Non-carcinogenic risk assessment results show that the hazard index (HI) of adults in all cities ranges from 0.06 to 0.48, and the HI values are all less than 1, which would not cause obvious adverse effects on adult health. For minors, the HI values of Chenzhou, Huangshi, Zhuzhou, Hengyang, Xiangtan, Guiyang, Shaoyang, Tongling, Yiyang and Chizhou are greater than 1, and their values are 3.23, 2.22. 1.55, 1.37, 1.28, 1.14, 1.07, 1.04, 1.02 and 1.01, respectively, indicating that minors in the above 10 cities may be exposed to soil environments with potential non-carcinogenic risks. The HI values of minors in all the other cities are less than 1. Due to behavioral and physiological characteristics, minors are more sensitive to environmental pollutants per unit weight than adults (DHAenC, 2012). This is the main reason why minors’ hazard index is greater than that of adults in all cities. Similar conclusion has also been confirmed in other related studies (Liu et al., 2015; Pan et al., 2018).

Intake is the main exposure route of urban population to the 8 heavy metal elements in this study. The median of the risk quotients of the eight elements is ranked as follows: As > Pb > Ni > Hg > Cu > Cr > Zn > Cd. For the two types of exposed people, the sum of the risk quotients of As, Pb, and Ni accounted for more than 90% of the hazard index, indicating that the intake of As, Pb and Ni in soil is the main factor causing the non-carcinogenic risk of the urban public.

Carcinogenic risks assessment

The carcinogenic risks were only estimated for As and Cd here due to lack of a carcinogenic SF for other heavy metal elements. The carcinogenic risk (CR) values of As and Cd for adults range from 4.38E − 06 to 7.42E − 05 and 3.48E − 08 to 6.02E − 07. For minors, the CR values of As and Cd range from 5.72E − 06 to 9.69E − 05 and 4.67E − 08 to 8.08E − 07. This indicates that Cd in urban soil has no carcinogenic risk for the two groups of people, while the impact of soil As on human health is within an acceptable range, and the exposure risk of minors is significantly higher than that of adults no matter what kind of heavy metal elements.

Conclusions

Soil is an important part of the urban ecosystem, and its quality should be recognized. According to geo-accumulation index, on a regional scale, urban soils in YREB are uncontaminated to moderately contaminated by Hg and Cd. Cities with moderate pollution or above of soil Cd and Hg accounted for 26.74 and 31.40% in YREB. Meanwhile, As, Pb, Zn and Cu in a part of cities show different levels of contamination, while Cr and Ni in all urban soils are basically free from contamination. The type of industrialization and the history of urbanization affect the soil heavy metal pollution in majority cities in YREB, and the influence of geological background on the content of heavy metals in urban soils cannot be ignored. The pollution level of heavy metals in the urban soils generally shows the following rule: industrial cities > rapidly developing cities > metropoles > underdeveloped cities. Anthropogenic activities, especially wastewater, waste gas, and waste solid discharged from industrial factories are the main causes of heavy metal soil pollution in cities, although many factories have been closed or moved to other locations in recent years.

Heavy metals in the urban soils investigated generally posed low non-carcinogenic and carcinogenic risks to the adults.
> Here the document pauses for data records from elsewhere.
-- ==== Sys2Proof/Config.lean ====
section
/-! DEFINITION. What an implementation fixes: the NaN maps (00_scope R10, R11; fixed by the implementation and never
set at run time, 70_reset R231) and the host's byte order (00_scope R12). -/

namespace Sys2Proof

/-- The shape of `ENC_NAN_MAP` (00_scope R10): sign and mantissa of a binary32 NaN to a binary16 pattern. -/
abbrev EncNanFun := BitVec 1 → BitVec 23 → Half

/-- The shape of `DEC_NAN_MAP` (00_scope R11): sign and mantissa of a binary16 NaN to a binary32 pattern. -/
abbrev DecNanFun := BitVec 1 → BitVec 10 → Single

/-- Which `ENC_NAN_MAP` an implementation has. Plain data, so that a state can name it. -/
inductive EncNanMap where
  /-- The spec's default (40_encode R103; 92 D4). -/
  | specDefault
  /-- Always 0x7E00, a map of 95_test_vectors 2.5 that keeps no sign. -/
  | canonical
  /-- An implementation's own map: a free value within NAN-E1 (log entry 4). -/
  | own
  deriving DecidableEq, Repr

/-- Which `DEC_NAN_MAP` an implementation has. Plain data, so that a state can name it. -/
inductive DecNanMap where
  /-- The spec's default (41_decode R146). -/
  | specDefault
  /-- The default with bit 22 set, a map of 95_test_vectors 2.5 that quietens. -/
  | forcedQuiet
  /-- An implementation's own map: a free value within NAN-D1 (log entry 4). -/
  | own
  deriving DecidableEq, Repr

/-- FREE VALUE, DESIGN CHOICE of form (log entry 4), safe: what an implementation's own `ENC_NAN_MAP` chooses; it has no body, and
`toNan16` keeps it within NAN-E1 (40_encode R104). -/
opaque Config.encNanOwn : BitVec 1 → BitVec 23 → Half

/-- FREE VALUE, DESIGN CHOICE of form (log entry 4), safe: what an implementation's own `DEC_NAN_MAP` chooses; it has no body, and
`toNan32` keeps it within NAN-D1 (41_decode R147). -/
opaque Config.decNanOwn : BitVec 1 → BitVec 10 → Single

/-- The two values of `HOST_BYTE_ORDER` (00_scope R12), OPEN and outside the block: a function about bytes takes it
as an argument (92 D12): DESIGN CHOICE (log entry 8), safe. -/
inductive ByteOrder where
  | little | big
  deriving DecidableEq, Repr

end Sys2Proof
end

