-- ==== Sys2Proof/Machine/DecodeUnit.lean ====
section
/-! DEFINITION. The fp_half_decoder unit (41_decode). -/

namespace Sys2Proof.Machine

/-- DECODE (41_decode R140), for a value of the parameter `DEC_NAN_MAP` (00_scope R11). -/
def decodeF16 (nanMap : DecNanFun) (h : Half) : Single :=
  let s := sign16 h
  let E := (exp16 h).toNat
  let M := (man16 h).toNat
  if E = 0 ∧ M = 0 then pack32 s 0 0                                  -- R141
  else if E = 0 then                                                  -- R142
    let p := msbIndex (man16 h)
    pack32 s (BitVec.ofNat 8 (p + 103)) (BitVec.ofNat 23 (M * 2 ^ (23 - p) % 2 ^ 23))
  else if E = 31 ∧ M = 0 then pack32 s 0xFF 0                         -- R144
  else if E = 31 then nanMap s (man16 h)                              -- R145
  else pack32 s (BitVec.ofNat 8 (E + 112)) (man16 h ++ 0#13)          -- R143

/-- DECODE as one atomic step: drive `dec_h_in` with `h` and take what the unit yields (41_decode R140, 30_encoding
R67). No flag is written and nothing is raised (41_decode R152). -/
def execDecode (h : Half) (s : State) : Host.Outcome State Fault Refusal :=
  .next ((s.driveDec h).file (.single (decodeF16 (decNanOf s.params.dec) h)))

end Sys2Proof.Machine
end

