-- ==== Sys2Proof/Tests/Slice0.lean ====
section
/-! SUPPORT. Tests of single steps and requests, with expected results from 95_test_vectors, the smoke tests of WellFormed, and a
witness for each statement that has hypotheses. -/

namespace Sys2Proof.Tests

open Sys2Proof Sys2Proof.Machine

/-- The map of results an outcome leaves. -/
def resultsOf (o : Host.Outcome State Fault Refusal) : Option Results :=
  match o with
  | .next t => some t.results
  | .fault _ => none
  | .refused _ => none

/-- Why an outcome is a refusal. -/
def refusalOf (o : Host.Outcome State Fault Refusal) : Option Refusal :=
  match o with
  | .next _ => none
  | .fault _ => none
  | .refused r => some r

/-- A state after reset with a program. -/
def withProgram (p : List Line) : State := State.reset.load p

/-- A state after reset with one raw request. -/
def withBits (bits : List Bool) : State := withProgram [{ label := .line 1, op := .request bits }]

/-! ## WellFormed: what each check refuses -/

/-- op = 0b11 (30_encoding R71, 95 P6). -/
theorem test_requestWf_refuses_reserved_op : requestWf (true :: true :: List.replicate 16 false) = false := by decide

/-- A length that is not the op's (30_encoding R68). -/
theorem test_requestWf_refuses_length : requestWf (false :: true :: List.replicate 32 false) = false := by decide

/-- Labels that do not increase (30_encoding R73). -/
theorem test_programWf_refuses_repeated_label :
    programWf [] [⟨.line 1, .decode (.lit 0)⟩, ⟨.line 1, .decode (.lit 0)⟩] = false := by decide

/-- A result of another width (30_encoding R73). -/
theorem test_programWf_refuses_width :
    programWf [] [⟨.line 1, .encode (.lit 0)⟩, ⟨.line 2, .encode (.ref (.line 1))⟩] = false := by decide

/-- A CLASSIFY result feeds nothing (30_encoding R73). -/
theorem test_programWf_refuses_class_operand :
    programWf [] [⟨.line 1, .classify (.lit 0)⟩, ⟨.line 2, .decode (.ref (.line 1))⟩] = false := by decide

/-- An operand that is no earlier line's (30_encoding R73). -/
theorem test_programWf_refuses_undefined_operand :
    programWf [] [⟨.line 1, .encode (.ref (.line 2))⟩] = false := by decide

/-- Program P1 is legal (95 section 3). -/
theorem test_programWf_accepts_P1 :
    programWf [] [⟨.line 1, .decode (.lit 0x3555)⟩, ⟨.line 2, .encode (.ref (.line 1))⟩,
      ⟨.line 3, .classify (.ref (.line 2))⟩] = true := by decide

/-! ## Requests, written out bit by bit (30_encoding R68; words of 95 section 3) -/

/-- P3 line %1: `00 01000111011111111111000000000000`. -/
theorem test_decode_encode_word : decodeRequest
    [false, false,
      false, true, false, false, false, true, true, true, false, true, true, true, true, true, true, true,
      true, true, true, true, false, false, false, false, false, false, false, false, false, false, false, false]
    = .ok (.encode 0x477FF000) := by decide

/-- P1 line %1: `01 0011010101010101`. -/
theorem test_decode_decode_word : decodeRequest
    [false, true, false, false, true, true, false, true, false, true, false, true, false, true, false, true, false, true]
    = .ok (.decode 0x3555) := by decide

/-- P3 line %9: `10 1000000000000000`. -/
theorem test_decode_classify_word : decodeRequest
    [true, false, true, false, false, false, false, false, false, false, false, false, false, false, false, false, false,
      false] = .ok (.classify 0x8000) := by decide

/-- P6, and two bit strings of no request. -/
theorem test_decode_refuses :
    decodeRequest (true :: true :: List.replicate 16 false) = .error .reservedOp ∧
    decodeRequest (true :: false :: List.replicate 32 false) = .error (.operandWidth 32) ∧
    decodeRequest [true] = .error .noOp := by decide

/-- The opcode table's numbering, on the hex requests of P1. -/
theorem test_decodeTableWord :
    decodeTableWord 40 0x03EAAA000 = some (.encode 0x3EAAA000) ∧ decodeTableWord 24 0x13555 = some (.decode 0x3555) ∧
    decodeTableWord 24 0x23555 = some (.classify 0x3555) ∧ decodeTableWord 24 0x30000 = none ∧
    decodeTableWord 40 0x300000000 = none := by decide

/-- The encoder's words are those of P1 (0x13555). -/
theorem test_encodeRequest : encodeRequest (.decode 0x3555) = bitsOf 18 0x13555 := by decide

/-! ## The operations -/

/-- E19: the carry at e = 30 gives infinity; E37: a subnormal tie with an odd kept part rounds up. -/
theorem test_encode_carry_and_tie :
    resultsOf (exec (.encode 0x477FF000) State.reset) = some [(.line 0, .half 0x7C00)] ∧
    resultsOf (exec (.encode 0x34600000) State.reset) = some [(.line 0, .half 0x0004)] := by decide

/-- E45: a payload only in M[12:0] stays a NaN under the default map. -/
theorem test_encode_nan_fixup :
    resultsOf (exec (.encode 0x7F800001) State.reset) = some [(.line 0, .half 0x7C01)] := by decide

/-- DV8: a subnormal with its leading one at bit 8. -/
theorem test_decode_subnormal :
    resultsOf (exec (.decode 0x0155) State.reset) = some [(.line 0, .single 0x37AA8000)] := by decide

/-- DV30: a negative signalling NaN under the default map. -/
theorem test_decode_signalling_nan :
    resultsOf (exec (.decode 0xFDFF) State.reset) = some [(.line 0, .single 0xFFBFE000)] := by decide

/-- K2: negative zero sets c[0] and c[5]. -/
theorem test_classify_neg_zero :
    resultsOf (exec (.classify 0x8000) State.reset) = some [(.line 0, .cls 0b100001)] := by decide

/-- K6: the smallest normal is normal. -/
theorem test_classify_smallest_normal :
    resultsOf (exec (.classify 0x0400) State.reset) = some [(.line 0, .cls 0b000100)] := by decide

/-- 95 2.5: the canonical encoder map on E48 and the forced-quiet decoder map on DV30. -/
theorem test_sample_nan_maps :
    encodeF32 (encNanOf .canonical) 0xFFBFE000 = 0x7E00 ∧ decodeF16 (decNanOf .forcedQuiet) 0xFDFF = 0xFFFFE000 := by
  decide

/-- A placed opcode-table word runs as the first evaluation after reset (P2 line %1). -/
theorem test_withFetchWord_runs :
    resultsOf (step (State.reset.withFetchWord 40 0x03F801000)) = some [(.line 1, .half 0x3C00)] := by decide

/-- P6: op 0b11 is refused at the boundary. -/
theorem test_step_refuses_reserved_op :
    refusalOf (step (withBits (true :: true :: List.replicate 16 false))) = some (.noRequest .reservedOp) := by decide

/-- 95 2.4: `isNegativeZero 0000` gives 0. -/
theorem test_step_predicate :
    resultsOf (step (withProgram [⟨.line 1, .predicate .isNegativeZero (.lit 0)⟩])) = some [(.line 1, .bit 0)] := by
  decide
However, the non-carcinogenic risk to minors in some cities (e.g., Chenzhou and Huangshi) should be given cautious attention, and the intake of As, Pb and Ni in soil is the main factor causing the non-carcinogenic risk for both adults and minors.
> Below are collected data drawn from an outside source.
-- ==== Sys2Proof/Machine/Bits.lean ====
section
/-! DEFINITION. Bit slices, sign extension, sub-elements, lane lists and the little-endian order of bytes (R3, R4, R5, R131). -/

namespace Sys2Proof.Machine

/-- `x[hi:lo]` read as an unsigned integer (R4). -/
def slice {w : Nat} (x : BitVec w) (hi lo : Nat) : Nat := (x.toNat >>> lo) % 2 ^ (hi + 1 - lo)

/-- Bit `i` of x. -/
def bit {w : Nat} (x : BitVec w) (i : Nat) : Bool := x.getLsbD i

/-- The b-bit field n, sign-extended to an integer (R5). -/
def sext (n b : Nat) : Int := if n % 2 ^ b < 2 ^ (b - 1) then (n % 2 ^ b : Nat) else ((n % 2 ^ b : Nat) : Int) - (2 ^ b : Nat)

/-- An integer modulo 2^w. -/
def ofInt (w : Nat) (x : Int) : BitVec w := BitVec.ofInt w x

/-- Sub-element j of the word w, for sub-elements of b bits (R4). -/
def elem (w : Word) (j b : Nat) : Nat := (w.toNat >>> (b * j)) % 2 ^ b

/-- The word with sub-element j set to `x mod 2^b` (R4). -/
def setElem (w : Word) (j b x : Nat) : Word :=
  BitVec.ofNat 64 (w.toNat - (elem w j b) * 2 ^ (b * j) + (x % 2 ^ b) * 2 ^ (b * j))

/-- The word whose sub-elements of b bits are those of the list, the first in the low bits. -/
def packNat (b : Nat) : List Nat → Nat
  | [] => 0
  | x :: xs => x % 2 ^ b + 2 ^ b * packNat b xs

/-- The 64-bit word of the listed sub-elements. -/
def pack (b : Nat) (l : List Nat) : Word := BitVec.ofNat 64 (packNat b l)

/-- A word formed sub-element by sub-element: `64 div b` of them (R131). -/
def mapElems (b : Nat) (f : Nat → Nat) : Word := pack b ((List.range (64 / b)).map f)

/-- The lanes of a mask, ascending (R5). -/
def lanesOf (m : Mask) : List Nat := (List.range 64).filter fun i => m.getLsbD i

/-- The mask that holds exactly lane L. -/
def laneBit (l : Nat) : Mask := BitVec.ofNat 64 (2 ^ l)

/-- The mask of the listed lanes. -/
def maskOf (l : List Nat) : Mask := l.foldl (fun m i => m ||| laneBit i) 0

/-- The mask of lanes 0 to w - 1. -/
def fullMask (w : Nat) : Mask := BitVec.ofNat 64 (2 ^ w - 1)

/-- Number of set bits of the low n bits. -/
def popcountN (x : Nat) : Nat → Nat
  | 0 => 0
  | n + 1 => (if x.testBit n then 1 else 0) + popcountN x n

/-- Number of set bits. -/
def popcount {w : Nat} (x : BitVec w) : Nat := popcountN x.toNat w

/-- Leading zeros of the low n bits. -/
def clzN (x : Nat) : Nat → Nat
  | 0 => 0
  | n + 1 => if x.testBit n then 0 else clzN x n + 1

/-- Trailing zeros of x, at most n. -/
def ctzN (x : Nat) : Nat → Nat
  | 0 => 0
  | n + 1 => if x % 2 = 1 then 0 else ctzN (x / 2) n + 1

/-- The low n bits of x in reverse order. -/
def revBits (x : Nat) : Nat → Nat
  | 0 => 0
  | n + 1 => (x % 2) * 2 ^ n + revBits (x / 2) n

/-- Little-endian bytes of an unsigned integer (R3). -/
def toBytes (x : Nat) : Nat → List Byte
  | 0 => []
  | n + 1 => BitVec.ofNat 8 x :: toBytes (x / 256) n

/-- The unsigned integer of little-endian bytes (R3). -/
def ofBytes : List Byte → Nat
  | [] => 0
  | b :: bs => b.toNat + 256 * ofBytes bs

/-- The value clamped to an interval. -/
def clamp (x lo hi : Int) : Int := if x < lo then lo else if hi < x then hi else x

/-- An integer as an unsigned number modulo 2^b. -/
def modPow (x : Int) (b : Nat) : Nat := (x % ((2 ^ b : Nat) : Int)).toNat

/-- The slice set of a lane mask: the slices, 0 to 7, with at least one of the lanes (R276). -/
def slicesOf (m : Mask) : List Nat := (List.range 8).filter fun i => decide ((m.toNat >>> (8 * i)) % 256 ≠ 0)

/-- The slice mask, bit i for slice i. -/
def sliceMask (m : Mask) : Nat := (slicesOf m).foldl (fun a i => a + 2 ^ i) 0

/-- The lanes of slice i. -/
def sliceLanes (i : Nat) : Mask := BitVec.ofNat 64 (255 * 2 ^ (8 * i))

/-- The lanes of every slice that the mask touches. -/
def wholeSlices (m : Mask) : Mask := (slicesOf m).foldl (fun a i => a ||| sliceLanes i) 0

/-- The k-th number, counted from 0, that is not in the rising list. -/
def nthFree : Nat → List Nat → Nat
  | k, [] => k
  | k, u :: us => if u ≤ k then nthFree (k + 1) us else k

/-- Insertion into a rising list of numbers without repeats. -/
def insertNat (x : Nat) : List Nat → List Nat
  | [] => [x]
  | y :: ys => if x < y then x :: y :: ys else if x = y then y :: ys else y :: insertNat x ys

/-- The least common form: a list of numbers sorted and without repeats. -/
def sortNats (l : List Nat) : List Nat := l.foldl (fun a x => insertNat x a) []

/-- Smallest power of two at least n, searched over `fuel` doublings from 1. -/
def pow2Above (n : Nat) : Nat → Nat
  | 0 => 1
  | f + 1 => if 1 ≥ n then 1 else 2 * pow2Above ((n + 1) / 2) f

end Sys2Proof.Machine
end

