-- ==== Sys2Proof/Machine/Flags.lean ====
section
/-! DEFINITION. The floating-point mode and the sticky flags of a gang (R154 to R158), and the flag computations of operations
on several sub-elements. -/

namespace Sys2Proof.Machine

/-- fpm after a write (R154): reserved bits are ignored. -/
def fpmWrite (v : Word) : Word := v &&& 0xF
/-- flags after a write (R157): reserved bits are ignored. -/
def flagsWrite (v : Word) : Word := v &&& 0xFF

/-- The rounding override of the unit's `hint.vc` (R32): 0 where there is none. -/
def hintRnd (hs : List Hint) : Nat :=
  (hs.findSome? fun h => match h with | .vc _ _ _ _ rnd => some rnd.toNat | _ => none).getD 0

/-- The modes that govern a vector floating-point instruction at its issue (R155). -/
def Ctx.mode (c : Ctx) : FMode := .of c.gang.fpm (hintRnd c.hints)

/-- The union of the flags of several results (R157). -/
def orFlags (l : List Nat) : Nat := l.foldl (· ||| ·) 0

/-- A word of b-bit results, formed sub-element by sub-element, with the flags of all of them. -/
def mapFlags (b : Nat) (f : Nat → FRes) : Word × Nat :=
  let rs := (List.range (64 / b)).map f
  (pack b (rs.map Prod.fst), orFlags (rs.map Prod.snd))

/-- NVSTORE where the narrowing of any element set it (R153). -/
def nvstore (any : Bool) : Nat := if any then fNVSTORE else 0

end Sys2Proof.Machine
end

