/-- A tile product (R223, R227). One of which every element is masked is a product of the array all the same (DESIGN CHOICE, assumption
104). -/
def tileProduct (i : Instr) (seg z : Bool) (p q a : BitVec 3) (v w : BitVec 6) (s : State) : Out :=
  perform i (fun c t =>
    let slotA := c.team.slot p.toNat
    let slotB := c.team.slot q.toNat
    let ca := fmtClass (slotFmt slotA)
    let cb := fmtClass (slotFmt slotB)
    let old := SMap.get? c.gang.accs a.toNat
    if !c.whole then .trap { cls := cMSPLIT }
    else if ca = 0 ∨ cb = 0 then .trap (.mk' cPROT 1)
    else if ca ≠ cb then .trap (.mk' cPROT 2)
    else if !z && (match old with | some x => x.residue != (ca == 1) | none => false) then .trap (.mk' cPROT 3)
    else
      let units := if z then c.takeUnits t else match old with
        | some x => some x.units
        | none => c.takeUnits t
      match units with
      | none => .wait (c.queueUnits s) .accFile
      | some us =>
        match if z then c.surge t s else .ok t with
        | .error s => .wait s .surge
        | .ok t =>
          let fresh : Acc := ⟨ca == 1, us, [], []⟩
          let x := if z then fresh else old.getD fresh
          let (x, fl) := c.product seg slotA slotB v w x
          let t := c.setFlags (c.bind t a.toNat x) fl
          .next (t.modQuad c.core c.gang.quad fun y => { y with lastProduct := some (t.die c.die).cycle })) s

/-- R227. -/
def execMma (p q a : BitVec 3) (v w : BitVec 6) (cb : BitVec 1) (s : State) : Out :=
  tileProduct (.mma p q a v w cb) false false p q a v w s
/-- R227. -/
def execMmaZ (p q a : BitVec 3) (v w : BitVec 6) (cb : BitVec 1) (s : State) : Out :=
  tileProduct (.mmaZ p q a v w cb) false true p q a v w s
/-- R227, R228. -/
def execMmas (p q a : BitVec 3) (v w : BitVec 6) (cb : BitVec 1) (s : State) : Out :=
  tileProduct (.mmas p q a v w cb) true false p q a v w s
/-- R227, R228. -/
def execMmasZ (p q a : BitVec 3) (v w : BitVec 6) (cb : BitVec 1) (s : State) : Out :=
  tileProduct (.mmasZ p q a v w cb) true true p q a v w s

/-! ### Names -/

/-- R229. -/
def execAccZero (a : BitVec 3) (r cb : BitVec 1) (s : State) : Out :=
  perform (.accZero a r cb) (fun c t => match c.takeUnits t with
    | none => .wait (c.queueUnits s) .accFile
    | some us => .next (c.bind t a.toNat ⟨r == 1, us, [], []⟩)) s

/-- R229. -/
def execAccRel (a : BitVec 3) (cb : BitVec 1) (s : State) : Out :=
  perform (.accRel a cb) (fun c t => .next (c.unbind t a.toNat)) s

/-- R229. A name moved onto itself ends unbound, and its units drain. -/
def execAccMov (a o : BitVec 3) (cb : BitVec 1) (s : State) : Out :=
  perform (.accMov a o cb) (fun c t => .next (match SMap.get? c.gang.accs o.toNat with
    | none => c.unbind t a.toNat
    | some x =>
      if a = o then c.unbind t a.toNat
      else c.modG (c.bind t a.toNat x) fun g => { g with accs := SMap.erase g.accs o.toNat })) s

/-- The words of an output group (R220): register j of a lane, from a value for each element. -/
def outWord (w j l : Nat) (f : Nat → Nat → Nat) : Word :=
  pack 32 ((List.range 2).map fun t => let p := outPlace w j l t; f p.1 p.2)

/-- Writes an output group (R220, R25): the first register is the vector result. -/
def Ctx.outGroup (c : Ctx) (t : State) (d : BitVec 6) (f : Nat → Nat → Nat) : Res :=
  let ls := List.range c.w
  let t := c.modG t fun g => (List.range (c.w / 8 - 1)).foldl (fun g j =>
    g.setVs (d.toNat + (j + 1)) (ls.map fun l => (l, outWord c.w (j + 1) l f))) g
  .vec t d (ls.map fun l => (l, outWord c.w 0 l f))

/-- The 32-bit value of an element of contents (R219). -/
def Acc.at (x : Acc) (w i j : Nat) : Nat := (ZMap.get x.val (i * (w / 2) + j)).toNat

/-- R230, without scales. -/
def execAccoutI32 (a : BitVec 3) (d : BitVec 6) (cb : BitVec 1) (s : State) : Out :=
  perform (.accoutI32 a d cb) (fun c t =>
    if !c.whole then .trap { cls := cMSPLIT }
    else match SMap.get? c.gang.accs a.toNat with
      | none => c.outGroup t d (fun _ _ => 0)
      | some x =>
        if !x.residue then .trap (.mk' cPROT 3)
        else c.outGroup t d (fun i j => modPow (rndec (x.at c.w i j)) 32)) s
It is suggested to carry out a detailed survey of urban soil pollution in cities with moderate to severe comprehensive pollution, find out the status of soil pollution and the distribution of contaminated land plots, establish contaminated land plot lists and priority control area lists to implement pollution control, restoration and remediation. For cities where soil exposure poses a potential non-carcinogenic risk to minors, the development trend of the risk should be continuously assessed in the future.